Only two things come to mind.First,they are after dust from the corn which they might mistake for pollen or,it may be that your neighbor is mixing in a little salt with his corn as an added attraction for the deer.Bees like salt too and can often be seen around salt feeders for cattle.


----------



## jrbbees (Apr 4, 2010)

Some deer corn comes pre-salted.


----------



## Mbeck (Apr 27, 2011)

Could it be sweet feed?


----------



## beekeeper_sd (Oct 30, 2008)

Bees love corn dust. Our neighbor told us just the other day that the bees were all over his combine when he was combining corn in a nearby field.


----------



## Live Oak (Oct 11, 2008)

kevinva said:


> My neighbor has a corn feeder for the deer. She called me over one afternoon to show me that our honey bees were picking through the corn. Their must have been 1000 bees or so going crazy over the corn.
> 
> From my understanding there is no nutrional value from corn for bees. Each hive has 10 - 12 frames of honey plus lots of pollen to go into winter.
> 
> Anyone have any thoughts on this?


The bees your friend showed you are very likely starving and/or have limited or no pollen available to them. Our bees raid the chicken feeders which have cracked corn in them. They scavenge the corn dust as a pollen substitute when there is none naturally available. Whenever I see our bees raiding the chicken feeders, I put out pollen substitute for them. 16 hives will go through about 5 lbs. a day when they are really hungry and have limited stores. Since I started putting out Mannlake Ultra Bee pollen substitute for them, they leave the chicken feeders alone.


----------



## dixiebooks (Jun 21, 2010)

My first thought was perhaps the corn was coated in Molasses or Corn Syrup to sweeten it for the deer. The corn dust thing is an interesting discovery, though. Question: Do we know for sure that the commercially available pollen "substitute" is not simply corn dust? Just wondering as I have never used pollen sub. -james


----------



## Lost Bee (Oct 9, 2011)

Isn't it true that bees are attracted to the color yellow? Corn is normally
yellow and with the sugar content in most corn it's no wonder that corn 
would be attractive to bees. 

Kevinva, I would to donate a bottle of honey or two to your 
neighbout to make sure she's not too upset from your robbers. 

At least, your neighbour didn't go crazy with insecticides like some
might. Good neighbour relations should be improved at all costs.

It may be time to feed them a little also. 

Lucky for her, your not raising hogs.


----------



## SwedeBee1970 (Oct 26, 2008)

I agree with what's said about the corn syrup added.

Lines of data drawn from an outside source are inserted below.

/-- R18 and R19. A WRITE_REGISTER to ATTENTION clears the bits that its data byte holds as 1 and no other, one to ATTENTION_MASK
sets each mask bit to that of its data byte; bits 6 and 7 count for nothing, and nothing else changes. Reading leaves both as
they are, and shows bits 6 and 7 of the mask as 0. Of a clear and a raise of one bit that come together, the later one decides:
a raise after the clear sets the bit, and the line shows it where the mask lets it; a clear after the raise removes it. A raise
needs no mask bit. ATTN_N is Low exactly while some bit stands in both registers, in every state but BATTERY; so it follows
every raise, clear and mask write, and a mask bit set over a bit that stands drives it at once. (A raise is the end of the
publication that carries the bit or, for SUPPLY, HOLDUP entered or left for MAINS.) -/
def Obligations.RegisterWritesReachAttention : Prop :=
  let answers (s : State) : Prop := s.agenda = [] ∧ (s.supply.power = .mains ∨ s.supply.power = .holdup)
  let raises (c : Instr) (s : State) (i : Nat) : Prop :=
    (c = .publicationEnd ∧ s.attn.busy = true ∧ s.attn.inFlight.getLsbD i = true) ∨
    (i = 4 ∧ s.supply.power = .mains ∧
      match c with
      | .holdupEntry _ => True
      | .resetNLow _ => True
      | _ => False) ∨
    (i = 4 ∧ s.supply.power = .holdup ∧ s.supply.resetHold = false ∧ s.intake.list = [] ∧ c = .holdupReturn)
  (∀ v rest s, answers s →
    (∃ t, exec (.writeAttention (v :: rest)) s = .next t ∧ SameExcept [.attn, .answer] s t ∧
      t.attn = { s.attn with bits := t.attn.bits } ∧
      ∀ i, i < 6 → t.attn.bits.getLsbD i = (s.attn.bits.getLsbD i && !v.getLsbD i)) ∧
    (∃ t, exec (.writeAttentionMask (v :: rest)) s = .next t ∧ SameExcept [.attn, .answer] s t ∧
      t.attn = { s.attn with mask := t.attn.mask } ∧
      (∀ i, i < 6 → t.attn.mask.getLsbD i = v.getLsbD i) ∧
      (∀ i, i < 6 → s.attn.bits.getLsbD i = true → v.getLsbD i = true → attnLow t = true))) ∧
  (∀ x s, answers s →
    (∃ t, exec (.readRegister [1, x]) s = .next t ∧ SameExcept [.answer] s t) ∧
    (∃ t, exec (.readRegister [2, x]) s = .next t ∧ SameExcept [.answer] s t ∧
      t.link.out = some [0, 0, s.attn.mask.setWidth 8])) ∧
  (∀ v rest c s i, answers s → i < 6 → v.getLsbD i = true → raises c s i →
    (∃ t, exec (.writeAttention (v :: rest)) s = .next t ∧ ∃ u, exec c t = .next u ∧
      u.attn.bits.getLsbD i = true ∧ (u.attn.mask.getLsbD i = true → attnLow u = true)) ∧
    (∃ t, exec c s = .next t ∧ t.attn.bits.getLsbD i = true ∧
      ∃ u, exec (.writeAttention (v :: rest)) t = .next u ∧ u.attn.bits.getLsbD i = false)) ∧
  (∀ s, attnLow s = true ↔
    s.supply.power ≠ .battery ∧ ∃ i, i < 6 ∧ s.attn.bits.getLsbD i = true ∧ s.attn.mask.getLsbD i = true)

/-! ## The entries that their blocks decide at once -/

/-- R11, R12, R124, R72: a taken entry of kind 0 or 8 to 255 completes with KIND_UNKNOWN, item 0 and a body of zeros; a
WINDOW_CLOSE with another action than 0 and 1 completes with PAYLOAD_RANGE and reports the window; neither changes a block. A
FLAG_CLEAR whose mask has bits above 3 is refused and clears nothing; any other clears exactly the flags it selects; both
report the flags before and after. (When the pages change, and what some bytes of them read, is the model's choice, log
entries 4, 38, 40 and 46.) -/
def Obligations.PlainEntriesComplete : Prop :=
  (∀ s w, Taken s w → (w.kind = 0 ∨ 8 ≤ w.kind) →
    ∃ t, exec .kindUnknown s = .next t ∧ Completes s t w .kindUnknown 0 [] ∧ Publishes s t ∧
      SameExcept [.mem, .intake, .attn, .agenda] s t) ∧
  (∀ s w, Taken s w → w.kind = 6 → w.byteAt 4 ≠ 0 → w.byteAt 4 ≠ 1 →
    ∃ t, exec .windowClosePayloadRange s = .next t ∧
      Completes s t w .payloadRange 0
        ([w.byteAt 4] ++ le 1 s.window.state.code ++ le 1 s.window.rank ++ le 2 s.window.remaining ++ [0, 0, 0] ++
          le 1 s.window.cause.code) ∧
      Publishes s t ∧ SameExcept [.mem, .intake, .attn, .agenda] s t) ∧
  (∀ s w, Taken s w → w.kind = 7 →
    let m := w.byteAt 4
    let a := s.credit.account
    let b : Account := if 16 ≤ m.toNat then a else { a with
      balFloor := a.balFloor && !m.getLsbD 0
      debtLimit := a.debtLimit && !m.getLsbD 1
      energySat := a.energySat && !m.getLsbD 2
      supplyLoss := a.supplyLoss && !m.getLsbD 3 }
    ∃ t, exec .flagClear s = .next t ∧
      Completes s t w (if 16 ≤ m.toNat then .payloadRange else .accepted) 0 (le 1 a.flagBits ++ le 1 b.flagBits) ∧
      Publishes s t ∧ SameExcept [.mem, .intake, .attn, .agenda, .credit] s t ∧
      t.credit = { s.credit with account := b })

/-- R99, R112: a taken TOKEN entry completes with the result of the first pre-check that fails, which alone changes nothing
but the bad-code count at BODY_RANGE; the increase to 5 makes the keypad lockout due, behind which the entry completes. An
entry that passes all six begins its decode. (When the pages change, and what some bytes of them read, is the model's choice,
log entries 4, 38, 40 and 46.) -/
def Obligations.TokenPreChecks : Prop :=
  ∀ s w, Taken s w → w.kind = 1 →
    match preCheck s w with
    | none =>
      exec .token s = .next { s with
        agenda := []
        intake := { s.intake with work := some { w with stage := .decoding } } }
    | some r =>
      if r.code = .bodyRange ∧ 4 ≤ s.decoder.badCount then
        exec .token s = .next { s with agenda := [.keypadLockoutStart, .complete r] }
      else
        ∃ t, exec .token s = .next t ∧ Completes s t w r.code r.item r.body ∧ Publishes s t ∧
          SameExcept [.mem, .intake, .attn, .agenda, .decoder] s t ∧
          t.decoder = { s.decoder with
            badCount := if r.code = .bodyRange then s.decoder.badCount + 1 else s.decoder.badCount }

/-- R112, R113: the lockout starts with 1800 seconds and the count at 0, KEYPAD is reported present, and the entry that
brought the fifth bad code completes. At its end it stops, KEYPAD is reported gone, and the close of the interval goes on with
what is due behind (`advance`). (The place of the end in a close is the model's choice, log entry 5; when the pages change, and
what some bytes of them read, log entries 4, 38, 40 and 46.) -/
def Obligations.KeypadLockoutStartsAndEnds : Prop :=
  (∀ s w r, OwnSlot s w → s.intake.work = some w → s.agenda = [.keypadLockoutStart, .complete r] →
    ∃ t, exec .keypadLockoutStart s = .next t ∧
      t.decoder = { s.decoder with lockout := 1800, badCount := 0 } ∧
      Completes s t w r.code r.item (r.body.take 58) ∧ Publishes s t ∧
      SameExcept [.mem, .intake, .attn, .agenda, .decoder, .tamper, .switch, .store, .supply] s t ∧
      (s.tamper.records[kindKeypad].state ≠ .active →
        StoreAsked s t { sectionsOf s with
          decoder := { s.decoder with lockout := 1800, badCount := 0 }
          records := presentRecords s kindKeypad } ∧
        RecordsChanged s t (presentRecords s kindKeypad)) ∧
      (s.tamper.records[kindKeypad].state = .active →
        SameExcept [.mem, .intake, .attn, .agenda, .decoder] s t)) ∧
  (∀ s rest, s.agenda = .keypadLockoutEnd :: rest →
    exec .keypadLockoutEnd s = .next (advance { s with
      agenda := rest
      decoder := { s.decoder with lockout := 0 }
      tamper := { s.tamper with records := s.tamper.records.set kindKeypad (goneRecord s kindKeypad) } }))
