/-- What `registerEnergy` writes. -/
@[simp] theorem registerEnergy_energy (band billed exported : Nat) (s : State) :
    (registerEnergy band billed exported s).energy = s.energy.add band billed exported := rfl

/-- What `setStartStep` writes. -/
@[simp] theorem setStartStep_step (n : Nat) (s : State) : (setStartStep n s).supply.startStep = n := rfl

/-- What `setMains` writes. -/
@[simp] theorem setMains_power (s : State) : (setMains s).supply.power = .mains := rfl

/-- What `beginMains` writes. -/
@[simp] theorem beginMains_power (s : State) :
    (beginMains s).supply.power = .mains ∧ (beginMains s).supply.vsLow = false ∧
      (beginMains s).supply.resetRemembered = false := ⟨rfl, rfl, rfl⟩

/-- What `dropPower` writes. -/
@[simp] theorem dropPower_power (reset : Bool) (s : State) :
    (dropPower reset s).supply.power = .holdup ∧ (dropPower reset s).supply.resetHold = reset ∧
      (dropPower reset s).intake.ready = false := ⟨rfl, rfl, rfl⟩

/-- What `storeWrite` writes. -/
@[simp] theorem storeWrite_store (w : Write) (s : State) :
    (storeWrite w s).store = s.store.completed w := rfl

/-- What `recorded` writes: the next slot, which is then the slot written last; the other slot stands. -/
theorem recorded_slots (i : Image) (n : WriteNumber) :
    (i.recorded n).lastSlot = some i.nextSlot ∧ (i.recorded n).setA = i.setA ∧ (i.recorded n).setB = i.setB ∧
      (i.nextSlot = .slot0 → (i.recorded n).slot0 = ⟨n, true⟩ ∧ (i.recorded n).slot1 = i.slot1) ∧
      (i.nextSlot = .slot1 → (i.recorded n).slot1 = ⟨n, true⟩ ∧ (i.recorded n).slot0 = i.slot0) := by
  unfold Image.recorded Image.withSlot
  cases i.nextSlot <;> simp

/-- What `commandPosition` writes. -/
@[simp] theorem commandPosition_position (c : Bool) (s : State) :
    (commandPosition c s).switch.kept.commandedClosed = c := rfl

/-- What `countTrip` writes. -/
@[simp] theorem countTrip_trip (n : Nat) (s : State) :
    (countTrip n s).switch.kept.tripCount = capped 9 (s.switch.kept.tripCount + 1) ∧
      (countTrip n s).switch.retryTimer = n ∧ (countTrip n s).switch.overCount = 0 ∧
      (countTrip n s).switch.cleanRun = 0 := ⟨rfl, rfl, rfl, rfl⟩

/-- What `setLatch` writes. -/
@[simp] theorem setLatch_latch (s : State) : (setLatch s).switch.kept.loadLatch = true := rfl

/-- What `takeHandOffs` writes. -/
@[simp] theorem takeHandOffs_reasons (friendly tamper remote credit : Bool) (s : State) :
    (takeHandOffs friendly tamper remote credit s).switch.friendly = friendly ∧
      (takeHandOffs friendly tamper remote credit s).switch.reasons.tamper = tamper ∧
      (takeHandOffs friendly tamper remote credit s).switch.reasons.remote = remote ∧
      (takeHandOffs friendly tamper remote credit s).switch.reasons.credit = credit := ⟨rfl, rfl, rfl, rfl⟩

/-- A start only reads the image. -/
@[simp] theorem found_image (x : Store) (on : Bool) : (x.found on).image = x.image := by
  unfold Store.found
  dsimp only
  split <;> rfl

/-- What `noteRestore` writes. -/
@[simp] theorem noteRestore_store (on : Bool) (s : State) :
    (noteRestore on s).store = s.store.found on ∧ (noteRestore on s).supply.startStep = 1 := ⟨rfl, rfl⟩

/-- What `withQueue` writes. -/
@[simp] theorem withQueue_pending (rest : List Instr) (s : State) : (s.withQueue rest).pending = rest := rfl

end Sys2Proof.Machine
end

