/-- What `retryStuck` leaves alone. -/
@[simp] theorem retryStuck_keeps (s : State) :
    (retryStuck s).pending = s.pending ∧ (retryStuck s).agenda = s.agenda ∧
    (retryStuck s).link = s.link ∧ (retryStuck s).mem = s.mem ∧ (retryStuck s).intake = s.intake ∧
    (retryStuck s).attn = s.attn ∧ (retryStuck s).meter = s.meter ∧ (retryStuck s).energy = s.energy ∧
    (retryStuck s).clock = s.clock ∧ (retryStuck s).book = s.book ∧ (retryStuck s).credit = s.credit ∧
    (retryStuck s).decoder = s.decoder ∧ (retryStuck s).settings = s.settings ∧ (retryStuck s).window = s.window ∧
    (retryStuck s).tamper = s.tamper ∧ (retryStuck s).battery = s.battery ∧ (retryStuck s).store = s.store ∧
    (retryStuck s).supply = s.supply ∧ (retryStuck s).catchUp = s.catchUp ∧ (retryStuck s).pins = s.pins ∧
    (retryStuck s).switch.reasons = s.switch.reasons ∧ (retryStuck s).switch.friendly = s.switch.friendly ∧
    (retryStuck s).switch.windowHold = s.switch.windowHold ∧ (retryStuck s).switch.acting = s.switch.acting ∧
    (retryStuck s).switch.contactor = s.switch.contactor := by
  unfold retryStuck
  split <;> simp

/-- What `testStuck` leaves alone. -/
@[simp] theorem testStuck_keeps (s : State) :
    (testStuck s).pending = s.pending ∧ (testStuck s).agenda = s.agenda ∧ (testStuck s).link = s.link ∧
    (testStuck s).mem = s.mem ∧ (testStuck s).intake = s.intake ∧ (testStuck s).attn.mask = s.attn.mask ∧
    (testStuck s).meter = s.meter ∧ (testStuck s).energy = s.energy ∧ (testStuck s).clock = s.clock ∧
    (testStuck s).book = s.book ∧ (testStuck s).credit = s.credit ∧ (testStuck s).decoder = s.decoder ∧
    (testStuck s).settings = s.settings ∧ (testStuck s).window = s.window ∧
    (testStuck s).tamper.caseIn = s.tamper.caseIn ∧ (testStuck s).tamper.coverIn = s.tamper.coverIn ∧
    (testStuck s).tamper.magIn = s.tamper.magIn ∧ (testStuck s).battery = s.battery ∧
    (testStuck s).store = s.store ∧ (testStuck s).supply = s.supply ∧ (testStuck s).catchUp = s.catchUp ∧
    (testStuck s).pins = s.pins ∧
    (testStuck s).tamper.reason = s.tamper.reason ∧ (testStuck s).attn.bits = s.attn.bits ∧
    (testStuck s).attn.busy = s.attn.busy ∧ (testStuck s).switch.reasons = s.switch.reasons ∧
    (testStuck s).switch.friendly = s.switch.friendly ∧ (testStuck s).switch.windowHold = s.switch.windowHold ∧
    (testStuck s).switch.acting = s.switch.acting := by
  unfold testStuck
  split <;> simp

/-- What `weldArrives` leaves alone. -/
@[simp] theorem weldArrives_keeps (s : State) :
    (weldArrives s).pending = s.pending ∧ (weldArrives s).agenda = s.agenda ∧
    (weldArrives s).link = s.link ∧ (weldArrives s).mem = s.mem ∧
    (weldArrives s).intake.list = s.intake.list ∧ (weldArrives s).intake.ready = s.intake.ready ∧
    (weldArrives s).attn.mask = s.attn.mask ∧ (weldArrives s).energy = s.energy ∧ (weldArrives s).clock = s.clock ∧
    (weldArrives s).book = s.book ∧ (weldArrives s).credit = s.credit ∧ (weldArrives s).decoder = s.decoder ∧
    (weldArrives s).settings = s.settings ∧ (weldArrives s).window = s.window ∧
    (weldArrives s).tamper.caseIn = s.tamper.caseIn ∧ (weldArrives s).tamper.coverIn = s.tamper.coverIn ∧
    (weldArrives s).tamper.magIn = s.tamper.magIn ∧ (weldArrives s).battery = s.battery ∧
    (weldArrives s).store.image = s.store.image ∧ (weldArrives s).store.lastNumber = s.store.lastNumber ∧
    (weldArrives s).store.lastSet = s.store.lastSet ∧ (weldArrives s).supply.power = s.supply.power ∧
    (weldArrives s).supply.startStep = s.supply.startStep ∧ (weldArrives s).supply.cause = s.supply.cause ∧
    (weldArrives s).supply.resetHold = s.supply.resetHold ∧ (weldArrives s).supply.vsLow = s.supply.vsLow ∧
    (weldArrives s).supply.resetRemembered = s.supply.resetRemembered ∧
    (weldArrives s).supply.failed = s.supply.failed ∧ (weldArrives s).supply.batteryLow = s.supply.batteryLow ∧
    (weldArrives s).catchUp = s.catchUp ∧ (weldArrives s).pins = s.pins ∧ (weldArrives s).attn.bits = s.attn.bits ∧
    (weldArrives s).attn.busy = s.attn.busy := by
  unfold weldArrives
  dsimp only
  split_ifs <;> simp

/-- What `stepRetryTimer` leaves alone. -/
@[simp] theorem stepRetryTimer_keeps (s : State) :
    (stepRetryTimer s).pending = s.pending ∧ (stepRetryTimer s).link = s.link ∧
    (stepRetryTimer s).mem = s.mem ∧ (stepRetryTimer s).intake = s.intake ∧ (stepRetryTimer s).attn = s.attn ∧
    (stepRetryTimer s).meter = s.meter ∧ (stepRetryTimer s).energy = s.energy ∧
    (stepRetryTimer s).clock = s.clock ∧ (stepRetryTimer s).book = s.book ∧ (stepRetryTimer s).credit = s.credit ∧
    (stepRetryTimer s).decoder = s.decoder ∧ (stepRetryTimer s).settings = s.settings ∧
    (stepRetryTimer s).window = s.window ∧ (stepRetryTimer s).tamper = s.tamper ∧
    (stepRetryTimer s).battery = s.battery ∧ (stepRetryTimer s).store = s.store ∧
    (stepRetryTimer s).supply = s.supply ∧ (stepRetryTimer s).catchUp = s.catchUp ∧ (stepRetryTimer s).pins = s.pins ∧
    (stepRetryTimer s).switch.reasons = s.switch.reasons ∧ (stepRetryTimer s).switch.friendly = s.switch.friendly ∧
    (stepRetryTimer s).switch.windowHold = s.switch.windowHold ∧
    (stepRetryTimer s).switch.acting = s.switch.acting ∧ (stepRetryTimer s).switch.contactor = s.switch.contactor ∧
    (stepRetryTimer s).switch.kept = s.switch.kept := by
  unfold stepRetryTimer
  dsimp only
  split_ifs <;> simp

The pot is sweetened in most animal food that contains corn. Cracked corn is a high energy food source for many animals in winter. The bees should be interested in the sweetness of it all.


----------



## bluegrass (Aug 30, 2006)

All the "pollen" they are bringing in is actually grain dust.... As long as the field bees can fly they will and collect whatever they can find., once weather turns too cold to fly they will revert back to nurse bees in order to raise the remaining brood, then they die.


----------



## Jim 134 (Dec 1, 2007)

I have seen bees collect wood saw dust


EE HAPPY Jim 134


----------